On conversion therapy, American law and Jewish law are moving in different directions

I do not typically sign public rabbinic statements. I rarely agree with every word of a collective letter, and signing one can shift the focus from the work itself to defending the decision to sign. But a recent letter had me questioning my commitment.

The letter, signed by nearly 100 Orthodox rabbis so far, declares that “conversion therapy” — counseling meant to change sexual orientation from gay to straight — is outside the bounds of Jewish law, or halacha.

I felt drawn to sign by the letter’s considerable significance. And though I declined to add my name, the substance of the letter stayed with me. For decades, gay Jews were told explicitly and implicitly that their identities were problems to be solved.
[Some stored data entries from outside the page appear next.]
-- ==== Sys2Proof/Machine/Cartridge.lean ====
section
/-! DEFINITION. The meanings of the cartridge commands: CRD, CWR, CINST, CRST, CSEL, CPAT, CSAVE, CLOAD, CLOCK, CCLR, CSTAT
(41_cartridge.md). -/

namespace Sys2Proof.Machine

/-- CRD: `return CartRead(addr)` (R105). -/
def execCrd (addr : Addr) (s : State) : Host.Outcome State Fault Refusal := settle (cartReadResponse addr s)

/-- CWR: `return CartWrite(addr, data)` (R110). -/
def execCwr (addr : Addr) (data : Byte) (s : State) : Host.Outcome State Fault Refusal := .next (cartWrite addr data s)

/-- CINST: the hot-spot pages, the fixed slice, then `Select(START_BANK)` (R114). -/
def execCinst (s : State) : Host.Outcome State Fault Refusal :=
  let installed := setPages (upperMap s.cfg) (upperPages s.cfg) (setPages hsMap (hotSpotPages s.cfg) s.pt)
  .next ((select s.startBank { s with pt := installed }).respond 0#16 [])

/-- CRST: every RAM byte a random draw, then `Select(START_BANK)` (R116). -/
def execCrst (s : State) : Host.Outcome State Fault Refusal :=
  .next ((select s.startBank (drawRamFill s)).respond 0#16 [])

/-- CSEL: `Select(sel)`, always OK (R107). -/
def execCsel (sel : BitVec 9) (s : State) : Host.Outcome State Fault Refusal :=
  .next ((select sel.toNat s).respond 0#16 [])

/-- CPAT: the byte the window shows at the offset, or the cell behind the write port, becomes `data`; CHANGED <- 1 (R118). -/
def execCpat (addr : Addr) (data : Byte) (s : State) : Host.Outcome State Fault Refusal :=
  match bufWrite (patchTarget s.cfg s.sel.toNat (localOffset addr)).1
      (patchTarget s.cfg s.sel.toNat (localOffset addr)).2 data s with
  | .ok t => .next (t.markChanged.respond 0#16 [])
  | .error e => .fault e

/-- The end of a CSAVE: all fields as SER_PUT events, or, with a serializer fault at field `j`, FAIL after the fields before
`j` (R120). -/
def endSave (fault : Option (Fin saveFieldCount)) (fields : List SerField) (s : State) : State :=
  match fault with
  | none => s.respond 0#16 (fields.map .serPut)
  | some j => { s with response := some { status := .fail, data := 0#16, events := (fields.take j.val).map .serPut } }

/-- CSAVE: the fields of the saved state, handed to a serializer that may fault (R120). -/
def execCsave (s : State) : Host.Outcome State Fault Refusal :=
  .next (endSave (drawSerFault s).1 s.saveFields (drawSerFault s).2)

/-- The end of a CLOAD that failed after its tag matched: status FAIL, SEL any legal value, RAM any bytes, the lower window
republished, the fault recorded (R123). -/
def loadFailPartial (s : State) : State :=
  let (n, t) := drawPartial s
  let u := { t with sel := normSel t.cfg n }.publishLower (normSel t.cfg n)
  { u with
    response := some { status := .fail, data := 0#16, events := [] }
    faults := u.faults ++ [.failPartial] }

/-- The end of a CLOAD that succeeds: SEL, RAM, and the lower window also under LOCKED (R122). -/
def loadComplete (n : Nat) (bytes : List Byte) (s : State) : State :=
  ({ s with sel := normSel s.cfg n, ram := Sparse.ofList 0 bytes }.publishLower (normSel s.cfg n)).respond 0#16 []

/-- CLOAD (R122), its checks in the order written: the tag, the selector, the length, the bytes. -/
def execCload (stream : List SerItem) (s : State) : Host.Outcome State Fault Refusal :=
  match getStr stream with
  | none => .next (s.reject .fail)
  | some (t, afterTag) =>
    if t ≠ s.cfg.tag then .next (s.reject .fail)
    else
      match getInt afterTag with
      | none => .next (loadFailPartial s)
      | some (n, afterSel) =>
        match getInt afterSel with
        | none => .next (loadFailPartial s)
        | some (len, afterLen) =>
          if len ≠ ramSize then .next (loadFailPartial s)
          else
            match getBytes len afterLen with
            | none => .next (loadFailPartial s)
            | some bytes => .next (loadComplete n bytes s)

/-- CLOCK: `LOCKED <- lk` (R124). -/
def execClock (lk : Bool) (s : State) : Host.Outcome State Fault Refusal := .next ((s.setLocked lk).respond 0#16 [])

/-- CCLR: `CHANGED <- 0` (R125). -/
def execCclr (s : State) : Host.Outcome State Fault Refusal := .next (s.clearChanged.respond 0#16 [])

/-- CSTAT: SEL, LOCKED and CHANGED in data (R126). -/
def execCstat (s : State) : Host.Outcome State Fault Refusal := .next (s.respond s.statWord [])

end Sys2Proof.Machine
end

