-- ==== Sys2Proof/Laws/State.lean ====
section
/-! SUPPORT. One lemma per field per update of the state, and per observer (a byte, a page, a slot, a bucket), so that no
later proof unfolds a record update. -/

namespace Sys2Proof.Machine

variable (s : State)

/-! ## setLocked -/

@[simp] theorem setLocked_cfg (lk : Bool) : (s.setLocked lk).cfg = s.cfg := rfl
@[simp] theorem setLocked_image (lk : Bool) : (s.setLocked lk).image = s.image := rfl
@[simp] theorem setLocked_ram (lk : Bool) : (s.setLocked lk).ram = s.ram := rfl
@[simp] theorem setLocked_imagesReleased (lk : Bool) : (s.setLocked lk).imagesReleased = s.imagesReleased := rfl
@[simp] theorem setLocked_ramFill (lk : Bool) : (s.setLocked lk).ramFill = s.ramFill := rfl
@[simp] theorem setLocked_pt (lk : Bool) : (s.setLocked lk).pt = s.pt := rfl
@[simp] theorem setLocked_sel (lk : Bool) : (s.setLocked lk).sel = s.sel := rfl
@[simp] theorem setLocked_startBank (lk : Bool) : (s.setLocked lk).startBank = s.startBank := rfl
@[simp] theorem setLocked_locked (lk : Bool) : (s.setLocked lk).locked = lk := rfl
@[simp] theorem setLocked_changed (lk : Bool) : (s.setLocked lk).changed = s.changed := rfl
@[simp] theorem setLocked_buckets (lk : Bool) : (s.setLocked lk).buckets = s.buckets := rfl
@[simp] theorem setLocked_cursor (lk : Bool) : (s.setLocked lk).cursor = s.cursor := rfl
@[simp] theorem setLocked_index (lk : Bool) : (s.setLocked lk).index = s.index := rfl
@[simp] theorem setLocked_inbox (lk : Bool) : (s.setLocked lk).inbox = s.inbox := rfl
@[simp] theorem setLocked_response (lk : Bool) : (s.setLocked lk).response = s.response := rfl
@[simp] theorem setLocked_tornDown (lk : Bool) : (s.setLocked lk).tornDown = s.tornDown := rfl
@[simp] theorem setLocked_faults (lk : Bool) : (s.setLocked lk).faults = s.faults := rfl
@[simp] theorem setLocked_draws (lk : Bool) : (s.setLocked lk).draws = s.draws := rfl
@[simp] theorem setLocked_bufByte (lk : Bool) (b : Buf) (i : Nat) : (s.setLocked lk).bufByte b i = s.bufByte b i := by cases b <;> rfl
@[simp] theorem setLocked_page (lk : Bool) (p : Nat) : (s.setLocked lk).page p = s.page p := rfl
@[simp] theorem setLocked_slot (lk : Bool) (a : BitVec 8) : (s.setLocked lk).slot a = s.slot a := rfl
@[simp] theorem setLocked_bucket (lk : Bool) (j : Nat) : (s.setLocked lk).bucket j = s.bucket j := rfl

/-! ## markChanged -/

@[simp] theorem markChanged_cfg : s.markChanged.cfg = s.cfg := rfl
@[simp] theorem markChanged_image : s.markChanged.image = s.image := rfl
@[simp] theorem markChanged_ram : s.markChanged.ram = s.ram := rfl
@[simp] theorem markChanged_imagesReleased : s.markChanged.imagesReleased = s.imagesReleased := rfl
@[simp] theorem markChanged_ramFill : s.markChanged.ramFill = s.ramFill := rfl
@[simp] theorem markChanged_pt : s.markChanged.pt = s.pt := rfl
@[simp] theorem markChanged_sel : s.markChanged.sel = s.sel := rfl
@[simp] theorem markChanged_startBank : s.markChanged.startBank = s.startBank := rfl
@[simp] theorem markChanged_locked : s.markChanged.locked = s.locked := rfl
@[simp] theorem markChanged_changed : s.markChanged.changed = true := rfl
@[simp] theorem markChanged_buckets : s.markChanged.buckets = s.buckets := rfl
@[simp] theorem markChanged_cursor : s.markChanged.cursor = s.cursor := rfl
@[simp] theorem markChanged_index : s.markChanged.index = s.index := rfl
@[simp] theorem markChanged_inbox : s.markChanged.inbox = s.inbox := rfl
@[simp] theorem markChanged_response : s.markChanged.response = s.response := rfl
@[simp] theorem markChanged_tornDown : s.markChanged.tornDown = s.tornDown := rfl
@[simp] theorem markChanged_faults : s.markChanged.faults = s.faults := rfl
@[simp] theorem markChanged_draws : s.markChanged.draws = s.draws := rfl
@[simp] theorem markChanged_bufByte (b : Buf) (i : Nat) : s.markChanged.bufByte b i = s.bufByte b i := by cases b <;> rfl
@[simp] theorem markChanged_page (p : Nat) : s.markChanged.page p = s.page p := rfl
@[simp] theorem markChanged_slot (a : BitVec 8) : s.markChanged.slot a = s.slot a := rfl
@[simp] theorem markChanged_bucket (j : Nat) : s.markChanged.bucket j = s.bucket j := rfl

/-! ## clearChanged -/

@[simp] theorem clearChanged_cfg : s.clearChanged.cfg = s.cfg := rfl
@[simp] theorem clearChanged_image : s.clearChanged.image = s.image := rfl
@[simp] theorem clearChanged_ram : s.clearChanged.ram = s.ram := rfl
@[simp] theorem clearChanged_imagesReleased : s.clearChanged.imagesReleased = s.imagesReleased := rfl
@[simp] theorem clearChanged_ramFill : s.clearChanged.ramFill = s.ramFill := rfl
@[simp] theorem clearChanged_pt : s.clearChanged.pt = s.pt := rfl
@[simp] theorem clearChanged_sel : s.clearChanged.sel = s.sel := rfl
@[simp] theorem clearChanged_startBank : s.clearChanged.startBank = s.startBank := rfl
@[simp] theorem clearChanged_locked : s.clearChanged.locked = s.locked := rfl
@[simp] theorem clearChanged_changed : s.clearChanged.changed = false := rfl
@[simp] theorem clearChanged_buckets : s.clearChanged.buckets = s.buckets := rfl
@[simp] theorem clearChanged_cursor : s.clearChanged.cursor = s.cursor := rfl
@[simp] theorem clearChanged_index : s.clearChanged.index = s.index := rfl
@[simp] theorem clearChanged_inbox : s.clearChanged.inbox = s.inbox := rfl
@[simp] theorem clearChanged_response : s.clearChanged.response = s.response := rfl
@[simp] theorem clearChanged_tornDown : s.clearChanged.tornDown = s.tornDown := rfl
@[simp] theorem clearChanged_faults : s.clearChanged.faults = s.faults := rfl
@[simp] theorem clearChanged_draws : s.clearChanged.draws = s.draws := rfl
@[simp] theorem clearChanged_bufByte (b : Buf) (i : Nat) : s.clearChanged.bufByte b i = s.bufByte b i := by cases b <;> rfl
@[simp] theorem clearChanged_page (p : Nat) : s.clearChanged.page p = s.page p := rfl
@[simp] theorem clearChanged_slot (a : BitVec 8) : s.clearChanged.slot a = s.slot a := rfl
@[simp] theorem clearChanged_bucket (j : Nat) : s.clearChanged.bucket j = s.bucket j := rfl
Conversion therapy was sometimes tolerated, even framed as a religious response.

Increasingly, such therapy has been discredited by medical and mental health professionals. There is near-universal consensus, medical, psychological, and increasingly religious, that conversion therapy is harmful. That so many Orthodox rabbis have now stated that such practices fall outside the bounds of Jewish law marks an important moment of reckoning. The law is now one of the last places still struggling to catch up.

A recent and devastating development in U.S. law makes the letter even more significant. Last week, the U.S. Supreme Court rejected Colorado’s law banning conversion therapy for minors, ruling that such practices are protected speech. In Chiles v. Salazar, the Court extended constitutional........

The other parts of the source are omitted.